--- MATERIAL FOR THE TASK ---
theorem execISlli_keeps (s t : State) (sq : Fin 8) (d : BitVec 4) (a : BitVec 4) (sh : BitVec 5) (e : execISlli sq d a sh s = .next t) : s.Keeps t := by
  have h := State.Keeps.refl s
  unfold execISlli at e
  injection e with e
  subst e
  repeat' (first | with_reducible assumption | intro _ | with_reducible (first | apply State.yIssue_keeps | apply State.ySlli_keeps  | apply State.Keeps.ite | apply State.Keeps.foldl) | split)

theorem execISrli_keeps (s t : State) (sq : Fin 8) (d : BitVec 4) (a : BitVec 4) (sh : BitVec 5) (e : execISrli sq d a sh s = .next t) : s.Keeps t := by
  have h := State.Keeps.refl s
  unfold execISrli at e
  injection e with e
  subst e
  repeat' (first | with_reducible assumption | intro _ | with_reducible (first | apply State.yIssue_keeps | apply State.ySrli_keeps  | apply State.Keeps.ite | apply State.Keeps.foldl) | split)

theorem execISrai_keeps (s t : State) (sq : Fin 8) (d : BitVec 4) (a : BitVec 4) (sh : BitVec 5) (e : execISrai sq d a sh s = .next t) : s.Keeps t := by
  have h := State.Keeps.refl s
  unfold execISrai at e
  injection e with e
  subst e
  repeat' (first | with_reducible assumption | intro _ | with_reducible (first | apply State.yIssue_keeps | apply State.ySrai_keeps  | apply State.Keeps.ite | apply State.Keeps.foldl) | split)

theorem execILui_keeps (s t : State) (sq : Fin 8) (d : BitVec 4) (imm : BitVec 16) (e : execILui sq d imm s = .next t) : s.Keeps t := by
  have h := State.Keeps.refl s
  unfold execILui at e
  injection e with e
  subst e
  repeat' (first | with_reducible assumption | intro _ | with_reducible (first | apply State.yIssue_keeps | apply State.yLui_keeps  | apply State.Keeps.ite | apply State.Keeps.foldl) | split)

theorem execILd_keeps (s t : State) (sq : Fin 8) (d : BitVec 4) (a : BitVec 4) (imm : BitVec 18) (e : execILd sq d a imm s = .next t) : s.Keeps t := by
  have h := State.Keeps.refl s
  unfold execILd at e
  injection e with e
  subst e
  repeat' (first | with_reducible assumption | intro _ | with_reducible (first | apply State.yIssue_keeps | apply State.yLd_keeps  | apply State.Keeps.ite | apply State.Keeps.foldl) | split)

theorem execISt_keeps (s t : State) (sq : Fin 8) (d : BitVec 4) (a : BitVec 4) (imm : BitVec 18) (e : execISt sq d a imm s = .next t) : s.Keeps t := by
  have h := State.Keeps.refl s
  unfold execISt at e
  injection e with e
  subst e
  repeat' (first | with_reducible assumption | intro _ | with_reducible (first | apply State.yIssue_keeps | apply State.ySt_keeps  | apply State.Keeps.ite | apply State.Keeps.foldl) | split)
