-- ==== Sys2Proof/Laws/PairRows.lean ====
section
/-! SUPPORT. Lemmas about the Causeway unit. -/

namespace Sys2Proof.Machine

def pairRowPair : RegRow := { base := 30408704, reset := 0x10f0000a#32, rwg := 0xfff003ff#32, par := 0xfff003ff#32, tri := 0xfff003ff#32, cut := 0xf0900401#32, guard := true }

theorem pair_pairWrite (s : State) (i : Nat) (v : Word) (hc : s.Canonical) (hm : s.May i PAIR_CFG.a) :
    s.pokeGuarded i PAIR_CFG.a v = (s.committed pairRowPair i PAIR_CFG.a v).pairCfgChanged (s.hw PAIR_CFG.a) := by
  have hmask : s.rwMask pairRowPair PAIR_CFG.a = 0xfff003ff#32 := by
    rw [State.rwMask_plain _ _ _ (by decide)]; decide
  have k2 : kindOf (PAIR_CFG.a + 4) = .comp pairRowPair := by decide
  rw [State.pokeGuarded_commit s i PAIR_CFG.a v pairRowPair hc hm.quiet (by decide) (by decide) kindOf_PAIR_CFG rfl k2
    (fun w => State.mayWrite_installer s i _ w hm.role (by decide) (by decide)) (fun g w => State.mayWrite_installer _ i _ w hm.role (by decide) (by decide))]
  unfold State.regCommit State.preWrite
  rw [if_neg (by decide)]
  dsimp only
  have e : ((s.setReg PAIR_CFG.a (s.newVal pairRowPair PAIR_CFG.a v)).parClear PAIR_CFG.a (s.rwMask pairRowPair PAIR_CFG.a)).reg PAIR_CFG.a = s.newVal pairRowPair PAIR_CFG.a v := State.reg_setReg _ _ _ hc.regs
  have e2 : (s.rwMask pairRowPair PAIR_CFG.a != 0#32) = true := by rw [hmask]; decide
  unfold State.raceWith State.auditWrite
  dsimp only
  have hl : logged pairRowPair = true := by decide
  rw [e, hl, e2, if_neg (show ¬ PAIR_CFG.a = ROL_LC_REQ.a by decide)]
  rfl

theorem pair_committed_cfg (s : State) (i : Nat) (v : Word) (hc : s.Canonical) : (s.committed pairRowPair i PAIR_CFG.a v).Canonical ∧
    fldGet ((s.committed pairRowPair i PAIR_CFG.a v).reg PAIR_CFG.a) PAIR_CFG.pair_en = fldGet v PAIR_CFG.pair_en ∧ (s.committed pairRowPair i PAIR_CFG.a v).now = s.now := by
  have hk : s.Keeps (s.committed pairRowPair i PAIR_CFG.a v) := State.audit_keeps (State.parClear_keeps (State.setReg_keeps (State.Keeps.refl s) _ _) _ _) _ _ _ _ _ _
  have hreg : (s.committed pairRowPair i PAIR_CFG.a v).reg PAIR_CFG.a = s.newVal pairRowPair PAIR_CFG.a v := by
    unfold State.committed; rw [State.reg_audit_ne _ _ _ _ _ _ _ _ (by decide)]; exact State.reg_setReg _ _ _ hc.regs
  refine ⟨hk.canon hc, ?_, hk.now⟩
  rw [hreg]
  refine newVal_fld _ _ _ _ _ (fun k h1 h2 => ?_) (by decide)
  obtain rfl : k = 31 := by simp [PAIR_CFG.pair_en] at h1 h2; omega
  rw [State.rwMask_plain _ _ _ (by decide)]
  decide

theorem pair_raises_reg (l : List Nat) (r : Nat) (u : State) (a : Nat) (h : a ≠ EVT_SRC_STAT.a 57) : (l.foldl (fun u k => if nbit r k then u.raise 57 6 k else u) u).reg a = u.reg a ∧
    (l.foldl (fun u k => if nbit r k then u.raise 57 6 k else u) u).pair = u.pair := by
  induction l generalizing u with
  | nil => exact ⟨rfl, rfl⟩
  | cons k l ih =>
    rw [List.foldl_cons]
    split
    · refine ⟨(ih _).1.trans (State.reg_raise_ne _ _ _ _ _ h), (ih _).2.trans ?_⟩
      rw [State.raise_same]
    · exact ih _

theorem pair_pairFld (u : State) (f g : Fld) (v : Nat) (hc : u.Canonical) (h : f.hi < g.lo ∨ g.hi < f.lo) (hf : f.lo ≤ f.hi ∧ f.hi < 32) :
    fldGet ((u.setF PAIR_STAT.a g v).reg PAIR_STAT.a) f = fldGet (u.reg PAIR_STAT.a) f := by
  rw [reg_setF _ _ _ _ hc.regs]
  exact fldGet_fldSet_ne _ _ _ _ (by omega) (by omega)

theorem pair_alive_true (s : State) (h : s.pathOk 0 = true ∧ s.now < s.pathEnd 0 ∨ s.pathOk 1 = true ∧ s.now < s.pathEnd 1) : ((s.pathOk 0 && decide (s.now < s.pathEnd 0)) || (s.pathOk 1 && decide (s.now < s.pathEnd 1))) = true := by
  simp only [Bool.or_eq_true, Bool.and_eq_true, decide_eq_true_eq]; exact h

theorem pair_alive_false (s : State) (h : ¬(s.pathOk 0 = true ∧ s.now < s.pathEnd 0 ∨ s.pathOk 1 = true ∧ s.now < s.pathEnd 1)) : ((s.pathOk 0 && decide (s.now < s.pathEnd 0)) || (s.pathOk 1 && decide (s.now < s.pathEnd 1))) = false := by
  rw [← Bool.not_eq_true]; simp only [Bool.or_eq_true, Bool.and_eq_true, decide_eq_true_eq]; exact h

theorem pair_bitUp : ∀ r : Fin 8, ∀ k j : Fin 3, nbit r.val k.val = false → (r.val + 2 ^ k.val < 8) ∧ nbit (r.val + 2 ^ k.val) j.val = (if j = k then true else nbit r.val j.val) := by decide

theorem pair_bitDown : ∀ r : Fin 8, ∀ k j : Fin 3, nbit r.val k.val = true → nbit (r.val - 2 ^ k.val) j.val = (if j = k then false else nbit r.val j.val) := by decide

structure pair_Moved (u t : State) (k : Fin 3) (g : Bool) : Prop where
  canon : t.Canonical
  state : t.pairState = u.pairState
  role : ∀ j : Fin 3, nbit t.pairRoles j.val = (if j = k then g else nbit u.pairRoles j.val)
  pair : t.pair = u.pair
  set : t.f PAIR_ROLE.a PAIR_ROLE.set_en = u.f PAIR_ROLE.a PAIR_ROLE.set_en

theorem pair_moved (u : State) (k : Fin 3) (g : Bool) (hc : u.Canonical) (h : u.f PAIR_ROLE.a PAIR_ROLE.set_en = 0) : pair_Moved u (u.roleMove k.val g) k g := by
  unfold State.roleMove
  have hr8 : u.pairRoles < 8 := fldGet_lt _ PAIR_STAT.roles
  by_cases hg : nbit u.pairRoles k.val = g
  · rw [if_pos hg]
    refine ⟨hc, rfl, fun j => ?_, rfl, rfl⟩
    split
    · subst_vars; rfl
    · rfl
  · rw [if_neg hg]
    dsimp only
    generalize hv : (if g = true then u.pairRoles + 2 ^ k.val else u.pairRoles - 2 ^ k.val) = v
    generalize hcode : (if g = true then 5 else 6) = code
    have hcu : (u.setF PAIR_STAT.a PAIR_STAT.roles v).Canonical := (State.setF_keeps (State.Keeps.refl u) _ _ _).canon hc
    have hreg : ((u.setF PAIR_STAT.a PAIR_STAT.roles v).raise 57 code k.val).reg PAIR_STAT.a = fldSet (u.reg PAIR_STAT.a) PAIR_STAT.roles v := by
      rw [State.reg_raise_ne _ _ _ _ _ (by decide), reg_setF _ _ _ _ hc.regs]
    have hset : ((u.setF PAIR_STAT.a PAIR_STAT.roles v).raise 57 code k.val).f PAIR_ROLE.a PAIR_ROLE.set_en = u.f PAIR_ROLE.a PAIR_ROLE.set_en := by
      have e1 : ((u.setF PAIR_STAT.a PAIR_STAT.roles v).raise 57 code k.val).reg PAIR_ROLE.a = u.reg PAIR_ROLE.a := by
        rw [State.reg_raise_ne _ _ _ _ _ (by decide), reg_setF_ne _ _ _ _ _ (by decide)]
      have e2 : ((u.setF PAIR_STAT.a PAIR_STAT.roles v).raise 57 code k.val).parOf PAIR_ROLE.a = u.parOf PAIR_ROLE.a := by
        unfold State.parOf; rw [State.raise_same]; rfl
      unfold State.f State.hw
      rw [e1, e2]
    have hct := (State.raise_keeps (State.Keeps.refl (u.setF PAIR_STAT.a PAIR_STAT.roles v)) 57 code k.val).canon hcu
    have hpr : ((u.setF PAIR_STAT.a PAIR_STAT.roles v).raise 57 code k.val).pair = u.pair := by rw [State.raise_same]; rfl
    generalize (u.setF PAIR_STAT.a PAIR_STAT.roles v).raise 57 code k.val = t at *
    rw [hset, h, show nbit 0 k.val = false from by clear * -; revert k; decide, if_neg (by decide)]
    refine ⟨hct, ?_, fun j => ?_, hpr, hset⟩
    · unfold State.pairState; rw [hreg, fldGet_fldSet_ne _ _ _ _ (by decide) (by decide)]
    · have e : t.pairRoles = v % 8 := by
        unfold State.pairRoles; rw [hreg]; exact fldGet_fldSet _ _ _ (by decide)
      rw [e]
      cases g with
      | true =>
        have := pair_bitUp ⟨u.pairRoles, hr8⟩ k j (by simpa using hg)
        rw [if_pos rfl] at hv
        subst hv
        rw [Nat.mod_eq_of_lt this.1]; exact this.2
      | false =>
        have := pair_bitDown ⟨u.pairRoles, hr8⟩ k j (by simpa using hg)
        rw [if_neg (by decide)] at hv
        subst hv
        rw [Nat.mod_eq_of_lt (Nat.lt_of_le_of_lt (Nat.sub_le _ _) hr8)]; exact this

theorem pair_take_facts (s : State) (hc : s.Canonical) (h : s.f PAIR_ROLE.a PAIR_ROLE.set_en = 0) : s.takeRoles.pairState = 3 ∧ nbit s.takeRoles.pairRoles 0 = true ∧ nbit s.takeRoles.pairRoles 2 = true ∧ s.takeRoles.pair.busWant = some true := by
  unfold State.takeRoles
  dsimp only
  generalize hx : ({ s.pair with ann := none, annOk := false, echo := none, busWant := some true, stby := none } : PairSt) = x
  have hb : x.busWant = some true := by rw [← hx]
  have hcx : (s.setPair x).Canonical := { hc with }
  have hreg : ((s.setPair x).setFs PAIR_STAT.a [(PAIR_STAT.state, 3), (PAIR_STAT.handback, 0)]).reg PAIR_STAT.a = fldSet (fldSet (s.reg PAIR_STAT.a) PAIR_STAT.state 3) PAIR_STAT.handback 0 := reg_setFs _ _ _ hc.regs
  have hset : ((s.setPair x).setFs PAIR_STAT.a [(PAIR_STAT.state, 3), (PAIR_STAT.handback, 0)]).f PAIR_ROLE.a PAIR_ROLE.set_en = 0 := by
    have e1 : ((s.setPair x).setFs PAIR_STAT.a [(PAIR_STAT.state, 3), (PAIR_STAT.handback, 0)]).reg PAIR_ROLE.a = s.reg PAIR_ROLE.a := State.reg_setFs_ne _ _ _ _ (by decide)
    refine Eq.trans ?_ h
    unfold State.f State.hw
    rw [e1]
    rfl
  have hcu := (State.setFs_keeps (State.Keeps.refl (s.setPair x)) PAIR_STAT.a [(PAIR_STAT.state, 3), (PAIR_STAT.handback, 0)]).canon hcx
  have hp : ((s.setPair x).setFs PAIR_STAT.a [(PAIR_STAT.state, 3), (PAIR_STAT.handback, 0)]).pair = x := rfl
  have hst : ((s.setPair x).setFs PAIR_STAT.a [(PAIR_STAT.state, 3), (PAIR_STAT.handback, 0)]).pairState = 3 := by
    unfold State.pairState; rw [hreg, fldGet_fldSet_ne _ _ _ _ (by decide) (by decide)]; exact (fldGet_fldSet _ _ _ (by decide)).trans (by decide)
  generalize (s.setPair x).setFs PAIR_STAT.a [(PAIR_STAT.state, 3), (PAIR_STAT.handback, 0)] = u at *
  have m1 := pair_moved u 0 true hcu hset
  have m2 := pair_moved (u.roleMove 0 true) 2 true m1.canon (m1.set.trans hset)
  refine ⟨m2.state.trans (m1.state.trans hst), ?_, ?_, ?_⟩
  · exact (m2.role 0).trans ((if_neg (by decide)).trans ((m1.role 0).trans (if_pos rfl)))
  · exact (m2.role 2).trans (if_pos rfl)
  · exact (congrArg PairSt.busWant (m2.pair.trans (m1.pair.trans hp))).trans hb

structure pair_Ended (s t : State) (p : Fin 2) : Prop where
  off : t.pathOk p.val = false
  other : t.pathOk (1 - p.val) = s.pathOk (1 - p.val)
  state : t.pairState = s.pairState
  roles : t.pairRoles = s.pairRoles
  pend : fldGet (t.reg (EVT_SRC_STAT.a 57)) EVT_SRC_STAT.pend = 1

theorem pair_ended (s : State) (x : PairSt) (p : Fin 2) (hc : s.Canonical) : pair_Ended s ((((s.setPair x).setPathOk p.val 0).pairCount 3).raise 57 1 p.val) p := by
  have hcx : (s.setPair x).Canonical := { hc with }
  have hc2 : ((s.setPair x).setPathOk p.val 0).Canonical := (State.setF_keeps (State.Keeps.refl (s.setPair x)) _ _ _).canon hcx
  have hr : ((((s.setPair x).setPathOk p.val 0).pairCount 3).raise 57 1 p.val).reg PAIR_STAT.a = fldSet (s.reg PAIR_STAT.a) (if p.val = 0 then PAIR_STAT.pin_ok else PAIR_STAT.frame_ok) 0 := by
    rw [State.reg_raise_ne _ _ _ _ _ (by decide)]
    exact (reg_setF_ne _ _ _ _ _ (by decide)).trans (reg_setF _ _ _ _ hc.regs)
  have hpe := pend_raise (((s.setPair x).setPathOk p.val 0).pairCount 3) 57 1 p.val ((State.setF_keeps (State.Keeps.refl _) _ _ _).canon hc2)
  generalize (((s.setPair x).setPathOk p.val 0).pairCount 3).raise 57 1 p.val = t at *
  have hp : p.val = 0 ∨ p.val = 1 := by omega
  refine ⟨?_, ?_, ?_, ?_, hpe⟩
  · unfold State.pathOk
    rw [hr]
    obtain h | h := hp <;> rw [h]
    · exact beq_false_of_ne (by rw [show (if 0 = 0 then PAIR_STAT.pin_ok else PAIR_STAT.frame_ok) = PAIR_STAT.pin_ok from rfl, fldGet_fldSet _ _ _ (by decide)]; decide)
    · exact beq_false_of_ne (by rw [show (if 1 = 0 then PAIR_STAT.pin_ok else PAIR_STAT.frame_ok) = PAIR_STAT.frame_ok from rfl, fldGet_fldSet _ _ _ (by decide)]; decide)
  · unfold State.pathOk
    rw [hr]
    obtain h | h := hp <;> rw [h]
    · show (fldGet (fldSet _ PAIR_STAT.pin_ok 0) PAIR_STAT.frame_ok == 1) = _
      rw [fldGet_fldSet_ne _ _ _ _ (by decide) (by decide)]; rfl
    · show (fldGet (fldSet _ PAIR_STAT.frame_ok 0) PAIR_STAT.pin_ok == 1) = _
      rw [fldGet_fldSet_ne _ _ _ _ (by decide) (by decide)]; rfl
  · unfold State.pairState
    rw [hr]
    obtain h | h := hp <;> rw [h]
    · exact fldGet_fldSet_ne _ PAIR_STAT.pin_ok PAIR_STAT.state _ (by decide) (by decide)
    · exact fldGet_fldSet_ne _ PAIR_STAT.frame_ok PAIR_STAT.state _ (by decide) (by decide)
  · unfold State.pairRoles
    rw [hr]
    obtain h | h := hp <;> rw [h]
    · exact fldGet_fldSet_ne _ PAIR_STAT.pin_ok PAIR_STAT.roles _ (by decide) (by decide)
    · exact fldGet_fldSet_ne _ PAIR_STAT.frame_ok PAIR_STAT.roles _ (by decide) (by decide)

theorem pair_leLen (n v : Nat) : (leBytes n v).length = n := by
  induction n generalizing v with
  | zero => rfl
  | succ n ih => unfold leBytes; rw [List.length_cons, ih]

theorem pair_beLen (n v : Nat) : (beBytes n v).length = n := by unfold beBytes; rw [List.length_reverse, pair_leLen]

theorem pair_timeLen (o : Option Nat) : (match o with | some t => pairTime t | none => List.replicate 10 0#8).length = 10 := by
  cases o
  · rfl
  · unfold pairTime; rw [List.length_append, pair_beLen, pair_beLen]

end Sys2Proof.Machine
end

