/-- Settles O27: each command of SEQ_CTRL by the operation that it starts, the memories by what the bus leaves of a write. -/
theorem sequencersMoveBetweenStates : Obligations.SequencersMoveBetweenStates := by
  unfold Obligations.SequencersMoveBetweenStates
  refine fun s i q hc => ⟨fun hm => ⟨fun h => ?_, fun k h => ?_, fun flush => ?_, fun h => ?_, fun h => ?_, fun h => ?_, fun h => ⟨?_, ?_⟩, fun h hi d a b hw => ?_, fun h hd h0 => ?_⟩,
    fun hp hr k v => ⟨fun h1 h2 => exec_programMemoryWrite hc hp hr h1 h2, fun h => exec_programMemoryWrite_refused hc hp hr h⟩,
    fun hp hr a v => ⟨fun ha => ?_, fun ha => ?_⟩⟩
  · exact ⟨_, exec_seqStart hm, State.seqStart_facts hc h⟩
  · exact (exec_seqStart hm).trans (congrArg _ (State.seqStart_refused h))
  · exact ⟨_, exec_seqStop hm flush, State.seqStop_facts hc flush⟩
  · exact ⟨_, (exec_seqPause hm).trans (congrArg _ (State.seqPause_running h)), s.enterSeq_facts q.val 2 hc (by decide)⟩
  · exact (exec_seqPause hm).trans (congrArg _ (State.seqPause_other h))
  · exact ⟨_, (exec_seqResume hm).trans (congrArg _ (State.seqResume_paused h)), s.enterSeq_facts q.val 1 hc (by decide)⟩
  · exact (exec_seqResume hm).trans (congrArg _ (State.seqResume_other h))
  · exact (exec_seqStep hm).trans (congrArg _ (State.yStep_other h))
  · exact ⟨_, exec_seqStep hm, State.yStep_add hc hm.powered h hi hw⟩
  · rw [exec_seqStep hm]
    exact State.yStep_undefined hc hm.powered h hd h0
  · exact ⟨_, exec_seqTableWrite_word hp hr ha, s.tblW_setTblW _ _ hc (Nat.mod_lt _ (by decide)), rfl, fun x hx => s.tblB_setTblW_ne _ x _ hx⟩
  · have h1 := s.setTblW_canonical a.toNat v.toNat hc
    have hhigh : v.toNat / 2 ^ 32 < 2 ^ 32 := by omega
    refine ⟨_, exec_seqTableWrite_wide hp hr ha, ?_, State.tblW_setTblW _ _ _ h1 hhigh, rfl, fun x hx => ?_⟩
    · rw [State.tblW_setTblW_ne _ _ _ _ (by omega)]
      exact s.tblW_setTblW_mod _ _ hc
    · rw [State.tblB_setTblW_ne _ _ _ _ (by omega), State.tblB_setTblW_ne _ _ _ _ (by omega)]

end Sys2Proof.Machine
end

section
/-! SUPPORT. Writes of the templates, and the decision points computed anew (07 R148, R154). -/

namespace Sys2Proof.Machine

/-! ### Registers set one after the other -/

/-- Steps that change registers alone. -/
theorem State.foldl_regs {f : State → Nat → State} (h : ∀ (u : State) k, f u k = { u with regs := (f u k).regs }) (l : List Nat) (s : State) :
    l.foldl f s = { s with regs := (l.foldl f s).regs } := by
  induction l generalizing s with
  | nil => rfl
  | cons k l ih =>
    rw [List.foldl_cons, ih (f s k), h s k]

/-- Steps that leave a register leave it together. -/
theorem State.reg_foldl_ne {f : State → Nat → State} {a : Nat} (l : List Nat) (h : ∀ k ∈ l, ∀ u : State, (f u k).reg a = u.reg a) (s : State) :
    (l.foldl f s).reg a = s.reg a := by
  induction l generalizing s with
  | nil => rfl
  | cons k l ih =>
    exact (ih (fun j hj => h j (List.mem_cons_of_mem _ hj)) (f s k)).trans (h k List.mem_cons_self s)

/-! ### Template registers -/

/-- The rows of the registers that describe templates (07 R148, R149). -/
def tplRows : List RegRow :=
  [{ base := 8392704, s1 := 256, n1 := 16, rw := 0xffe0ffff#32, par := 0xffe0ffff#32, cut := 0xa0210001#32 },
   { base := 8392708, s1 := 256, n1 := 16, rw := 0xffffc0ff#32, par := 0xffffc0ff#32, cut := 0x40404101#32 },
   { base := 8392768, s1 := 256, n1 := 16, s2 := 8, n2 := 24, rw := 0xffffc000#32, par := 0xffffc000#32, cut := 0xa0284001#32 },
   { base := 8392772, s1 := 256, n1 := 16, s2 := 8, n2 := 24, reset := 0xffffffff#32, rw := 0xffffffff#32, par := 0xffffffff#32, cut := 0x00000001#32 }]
---
▸ **WHAT YOU ARE ASKED TO DO**
From the records above, count how many lines hold the string "hhigh", then give only that number.

▸ **RESPONSE**
2